▸ WHAT YOU NEED TO DO
Once the line containing "active (R176). -/" is found in the entries below, reproduce it and every line after it, stopping at and including the line containing "abbrev Safe (s"; reproduce nothing else, and keep each line exact.

▸ MATERIAL SUPPLIED
======

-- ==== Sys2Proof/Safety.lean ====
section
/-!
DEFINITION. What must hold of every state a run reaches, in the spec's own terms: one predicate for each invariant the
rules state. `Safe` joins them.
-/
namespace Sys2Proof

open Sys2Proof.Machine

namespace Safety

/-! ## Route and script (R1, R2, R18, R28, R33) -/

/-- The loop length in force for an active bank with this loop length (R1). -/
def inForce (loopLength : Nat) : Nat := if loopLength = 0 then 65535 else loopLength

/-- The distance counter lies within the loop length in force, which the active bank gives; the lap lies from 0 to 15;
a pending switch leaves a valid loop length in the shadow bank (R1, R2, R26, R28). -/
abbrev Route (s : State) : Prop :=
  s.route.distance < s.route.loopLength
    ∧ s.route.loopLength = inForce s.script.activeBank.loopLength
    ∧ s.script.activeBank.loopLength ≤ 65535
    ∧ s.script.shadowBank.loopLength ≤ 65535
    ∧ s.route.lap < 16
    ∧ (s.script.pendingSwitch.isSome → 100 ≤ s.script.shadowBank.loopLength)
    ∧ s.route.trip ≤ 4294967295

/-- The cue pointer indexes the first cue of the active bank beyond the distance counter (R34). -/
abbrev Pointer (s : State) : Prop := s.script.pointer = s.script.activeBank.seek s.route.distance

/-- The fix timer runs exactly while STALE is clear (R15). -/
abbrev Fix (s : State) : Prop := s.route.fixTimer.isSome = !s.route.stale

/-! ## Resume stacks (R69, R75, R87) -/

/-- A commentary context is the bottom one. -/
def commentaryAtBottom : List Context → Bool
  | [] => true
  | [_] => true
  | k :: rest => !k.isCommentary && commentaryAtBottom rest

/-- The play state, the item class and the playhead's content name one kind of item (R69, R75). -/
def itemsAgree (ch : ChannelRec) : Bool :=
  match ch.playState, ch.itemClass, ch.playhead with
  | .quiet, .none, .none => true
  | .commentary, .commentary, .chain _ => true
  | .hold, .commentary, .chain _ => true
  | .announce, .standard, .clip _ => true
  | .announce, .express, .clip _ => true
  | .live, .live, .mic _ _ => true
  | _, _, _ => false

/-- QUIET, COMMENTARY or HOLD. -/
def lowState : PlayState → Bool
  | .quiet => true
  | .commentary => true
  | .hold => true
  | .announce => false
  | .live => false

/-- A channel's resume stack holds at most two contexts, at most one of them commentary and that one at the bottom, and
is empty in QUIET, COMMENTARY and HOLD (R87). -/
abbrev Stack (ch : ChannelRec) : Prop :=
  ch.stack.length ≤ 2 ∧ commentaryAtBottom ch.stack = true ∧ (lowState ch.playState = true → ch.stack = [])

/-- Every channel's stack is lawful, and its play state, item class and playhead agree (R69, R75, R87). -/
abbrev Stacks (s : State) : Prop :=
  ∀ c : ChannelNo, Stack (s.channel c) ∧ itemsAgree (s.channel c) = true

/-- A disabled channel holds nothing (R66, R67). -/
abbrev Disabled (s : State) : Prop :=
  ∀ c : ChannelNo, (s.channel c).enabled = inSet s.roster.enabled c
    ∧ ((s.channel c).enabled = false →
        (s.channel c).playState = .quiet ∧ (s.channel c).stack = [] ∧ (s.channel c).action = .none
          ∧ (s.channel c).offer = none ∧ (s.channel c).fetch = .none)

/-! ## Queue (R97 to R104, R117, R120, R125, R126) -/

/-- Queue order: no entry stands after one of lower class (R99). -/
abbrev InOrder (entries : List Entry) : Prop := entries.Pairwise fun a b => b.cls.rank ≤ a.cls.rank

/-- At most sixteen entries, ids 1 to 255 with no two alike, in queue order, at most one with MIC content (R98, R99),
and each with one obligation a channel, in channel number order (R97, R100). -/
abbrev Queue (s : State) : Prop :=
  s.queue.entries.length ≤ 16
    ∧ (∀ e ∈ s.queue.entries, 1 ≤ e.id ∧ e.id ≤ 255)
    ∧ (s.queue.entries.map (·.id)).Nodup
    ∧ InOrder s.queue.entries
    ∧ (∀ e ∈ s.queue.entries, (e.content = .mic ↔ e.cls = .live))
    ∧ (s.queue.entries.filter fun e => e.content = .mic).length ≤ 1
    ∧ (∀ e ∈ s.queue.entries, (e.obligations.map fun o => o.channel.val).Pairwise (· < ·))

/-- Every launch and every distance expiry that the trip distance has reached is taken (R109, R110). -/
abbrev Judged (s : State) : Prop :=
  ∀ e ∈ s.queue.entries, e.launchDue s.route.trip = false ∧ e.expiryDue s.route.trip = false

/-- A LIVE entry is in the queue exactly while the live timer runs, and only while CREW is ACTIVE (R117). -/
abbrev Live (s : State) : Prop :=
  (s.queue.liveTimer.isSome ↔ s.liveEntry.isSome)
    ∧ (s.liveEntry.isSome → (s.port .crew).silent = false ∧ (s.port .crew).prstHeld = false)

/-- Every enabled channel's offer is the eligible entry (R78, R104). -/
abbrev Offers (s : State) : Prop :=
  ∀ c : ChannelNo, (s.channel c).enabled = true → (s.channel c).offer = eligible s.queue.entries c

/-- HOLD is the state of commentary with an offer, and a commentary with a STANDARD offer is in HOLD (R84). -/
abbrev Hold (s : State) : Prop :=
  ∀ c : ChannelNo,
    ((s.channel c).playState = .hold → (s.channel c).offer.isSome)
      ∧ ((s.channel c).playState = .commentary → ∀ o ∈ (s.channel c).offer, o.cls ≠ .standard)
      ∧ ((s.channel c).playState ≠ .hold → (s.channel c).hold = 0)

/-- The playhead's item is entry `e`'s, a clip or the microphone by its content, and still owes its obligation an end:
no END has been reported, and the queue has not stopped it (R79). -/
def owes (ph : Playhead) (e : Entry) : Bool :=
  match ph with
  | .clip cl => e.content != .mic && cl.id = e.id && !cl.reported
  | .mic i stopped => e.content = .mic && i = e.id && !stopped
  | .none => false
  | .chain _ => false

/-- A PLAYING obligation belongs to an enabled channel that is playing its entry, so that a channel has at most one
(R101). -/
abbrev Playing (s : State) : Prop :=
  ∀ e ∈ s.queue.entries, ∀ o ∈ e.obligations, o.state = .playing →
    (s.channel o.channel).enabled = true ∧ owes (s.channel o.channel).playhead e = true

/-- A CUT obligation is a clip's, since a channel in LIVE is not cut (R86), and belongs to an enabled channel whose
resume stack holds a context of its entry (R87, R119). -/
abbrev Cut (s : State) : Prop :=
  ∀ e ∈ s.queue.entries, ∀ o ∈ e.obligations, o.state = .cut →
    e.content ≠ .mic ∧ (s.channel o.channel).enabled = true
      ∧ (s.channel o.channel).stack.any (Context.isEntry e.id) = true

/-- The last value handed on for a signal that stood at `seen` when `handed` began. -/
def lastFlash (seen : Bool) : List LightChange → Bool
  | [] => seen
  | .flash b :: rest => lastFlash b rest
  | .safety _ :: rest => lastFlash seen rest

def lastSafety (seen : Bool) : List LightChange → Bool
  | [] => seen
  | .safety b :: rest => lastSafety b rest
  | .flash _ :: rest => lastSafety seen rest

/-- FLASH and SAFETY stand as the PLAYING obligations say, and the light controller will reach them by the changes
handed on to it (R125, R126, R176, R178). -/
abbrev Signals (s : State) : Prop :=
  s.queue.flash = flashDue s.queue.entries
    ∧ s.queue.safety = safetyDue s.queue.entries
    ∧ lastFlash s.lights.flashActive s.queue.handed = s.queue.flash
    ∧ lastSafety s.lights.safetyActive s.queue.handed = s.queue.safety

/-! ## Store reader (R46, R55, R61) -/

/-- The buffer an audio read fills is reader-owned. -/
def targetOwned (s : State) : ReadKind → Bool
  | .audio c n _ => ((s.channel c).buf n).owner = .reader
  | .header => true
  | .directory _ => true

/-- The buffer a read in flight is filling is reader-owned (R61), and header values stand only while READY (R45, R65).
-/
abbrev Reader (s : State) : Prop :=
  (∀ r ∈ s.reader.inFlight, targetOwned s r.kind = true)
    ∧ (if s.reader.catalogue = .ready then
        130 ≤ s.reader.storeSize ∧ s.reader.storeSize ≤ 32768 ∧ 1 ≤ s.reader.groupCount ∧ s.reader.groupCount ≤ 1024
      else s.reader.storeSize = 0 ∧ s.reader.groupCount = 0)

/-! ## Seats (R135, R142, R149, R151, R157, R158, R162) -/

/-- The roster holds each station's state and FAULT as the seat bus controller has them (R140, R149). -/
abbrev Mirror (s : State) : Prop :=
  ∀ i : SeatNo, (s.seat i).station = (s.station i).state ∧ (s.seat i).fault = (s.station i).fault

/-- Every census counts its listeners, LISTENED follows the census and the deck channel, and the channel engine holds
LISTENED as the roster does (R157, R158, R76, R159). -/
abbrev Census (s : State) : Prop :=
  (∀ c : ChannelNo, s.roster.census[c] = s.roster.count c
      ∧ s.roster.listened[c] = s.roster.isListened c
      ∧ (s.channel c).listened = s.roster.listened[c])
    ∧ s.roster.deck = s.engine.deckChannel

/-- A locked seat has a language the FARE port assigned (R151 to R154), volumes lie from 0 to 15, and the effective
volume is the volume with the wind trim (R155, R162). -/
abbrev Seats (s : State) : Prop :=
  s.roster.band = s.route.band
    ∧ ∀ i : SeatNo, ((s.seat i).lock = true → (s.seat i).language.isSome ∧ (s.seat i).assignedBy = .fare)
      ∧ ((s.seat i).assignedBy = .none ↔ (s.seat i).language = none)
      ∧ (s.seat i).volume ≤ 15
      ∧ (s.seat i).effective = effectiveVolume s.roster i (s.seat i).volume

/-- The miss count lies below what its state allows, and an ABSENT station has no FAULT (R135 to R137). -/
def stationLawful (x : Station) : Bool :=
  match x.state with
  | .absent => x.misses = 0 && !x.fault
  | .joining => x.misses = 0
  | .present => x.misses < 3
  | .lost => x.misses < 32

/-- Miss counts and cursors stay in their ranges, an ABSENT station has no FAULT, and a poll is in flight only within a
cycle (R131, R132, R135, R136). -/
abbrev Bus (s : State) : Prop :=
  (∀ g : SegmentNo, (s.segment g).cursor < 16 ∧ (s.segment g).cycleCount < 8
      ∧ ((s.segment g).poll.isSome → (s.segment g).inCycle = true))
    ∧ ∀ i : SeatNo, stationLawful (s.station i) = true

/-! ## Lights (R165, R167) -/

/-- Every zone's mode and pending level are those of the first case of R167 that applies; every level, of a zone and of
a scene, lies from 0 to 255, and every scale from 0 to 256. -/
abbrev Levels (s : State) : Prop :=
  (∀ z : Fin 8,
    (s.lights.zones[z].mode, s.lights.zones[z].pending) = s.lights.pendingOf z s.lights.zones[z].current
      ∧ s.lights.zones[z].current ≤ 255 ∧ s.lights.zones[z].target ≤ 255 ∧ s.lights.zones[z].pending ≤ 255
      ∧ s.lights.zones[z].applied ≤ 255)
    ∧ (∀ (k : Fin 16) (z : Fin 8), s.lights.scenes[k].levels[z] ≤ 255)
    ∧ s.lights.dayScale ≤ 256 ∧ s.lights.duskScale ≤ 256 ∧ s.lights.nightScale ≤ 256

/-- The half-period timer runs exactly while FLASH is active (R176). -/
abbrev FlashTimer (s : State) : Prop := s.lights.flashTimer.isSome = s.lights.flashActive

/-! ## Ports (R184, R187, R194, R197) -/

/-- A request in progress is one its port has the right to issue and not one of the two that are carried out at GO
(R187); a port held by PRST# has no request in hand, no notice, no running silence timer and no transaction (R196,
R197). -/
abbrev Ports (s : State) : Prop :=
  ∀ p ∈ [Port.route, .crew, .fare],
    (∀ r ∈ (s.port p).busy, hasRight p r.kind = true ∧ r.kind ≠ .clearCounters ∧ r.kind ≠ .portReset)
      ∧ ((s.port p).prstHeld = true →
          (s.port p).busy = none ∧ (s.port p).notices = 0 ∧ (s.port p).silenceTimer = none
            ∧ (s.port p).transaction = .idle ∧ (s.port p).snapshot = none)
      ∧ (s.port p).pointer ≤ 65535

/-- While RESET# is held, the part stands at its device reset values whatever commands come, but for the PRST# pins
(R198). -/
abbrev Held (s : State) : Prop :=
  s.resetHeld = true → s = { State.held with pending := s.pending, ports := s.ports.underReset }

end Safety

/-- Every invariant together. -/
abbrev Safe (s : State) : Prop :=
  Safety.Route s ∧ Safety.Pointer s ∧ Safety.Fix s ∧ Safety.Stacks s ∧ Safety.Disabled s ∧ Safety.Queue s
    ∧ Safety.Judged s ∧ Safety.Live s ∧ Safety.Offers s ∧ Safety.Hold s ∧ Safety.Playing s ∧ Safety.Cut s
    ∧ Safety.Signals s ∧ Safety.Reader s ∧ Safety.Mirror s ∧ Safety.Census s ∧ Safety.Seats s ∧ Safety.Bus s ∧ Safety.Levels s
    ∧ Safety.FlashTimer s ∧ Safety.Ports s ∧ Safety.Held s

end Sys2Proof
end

======

▸ FINISHED TASK
/-- The half-period timer runs exactly while FLASH is active (R176). -/
abbrev FlashTimer (s : State) : Prop := s.lights.flashTimer.isSome = s.lights.flashActive

/-! ## Ports (R184, R187, R194, R197) -/

/-- A request in progress is one its port has the right to issue and not one of the two that are carried out at GO
(R187); a port held by PRST# has no request in hand, no notice, no running silence timer and no transaction (R196,
R197). -/
abbrev Ports (s : State) : Prop :=
  ∀ p ∈ [Port.route, .crew, .fare],
    (∀ r ∈ (s.port p).busy, hasRight p r.kind = true ∧ r.kind ≠ .clearCounters ∧ r.kind ≠ .portReset)
      ∧ ((s.port p).prstHeld = true →
          (s.port p).busy = none ∧ (s.port p).notices = 0 ∧ (s.port p).silenceTimer = none
            ∧ (s.port p).transaction = .idle ∧ (s.port p).snapshot = none)
      ∧ (s.port p).pointer ≤ 65535

/-- While RESET# is held, the part stands at its device reset values whatever commands come, but for the PRST# pins
(R198). -/
abbrev Held (s : State) : Prop :=
  s.resetHeld = true → s = { State.held with pending := s.pending, ports := s.ports.underReset }

end Safety

/-- Every invariant together. -/
abbrev Safe (s : State) : Prop :=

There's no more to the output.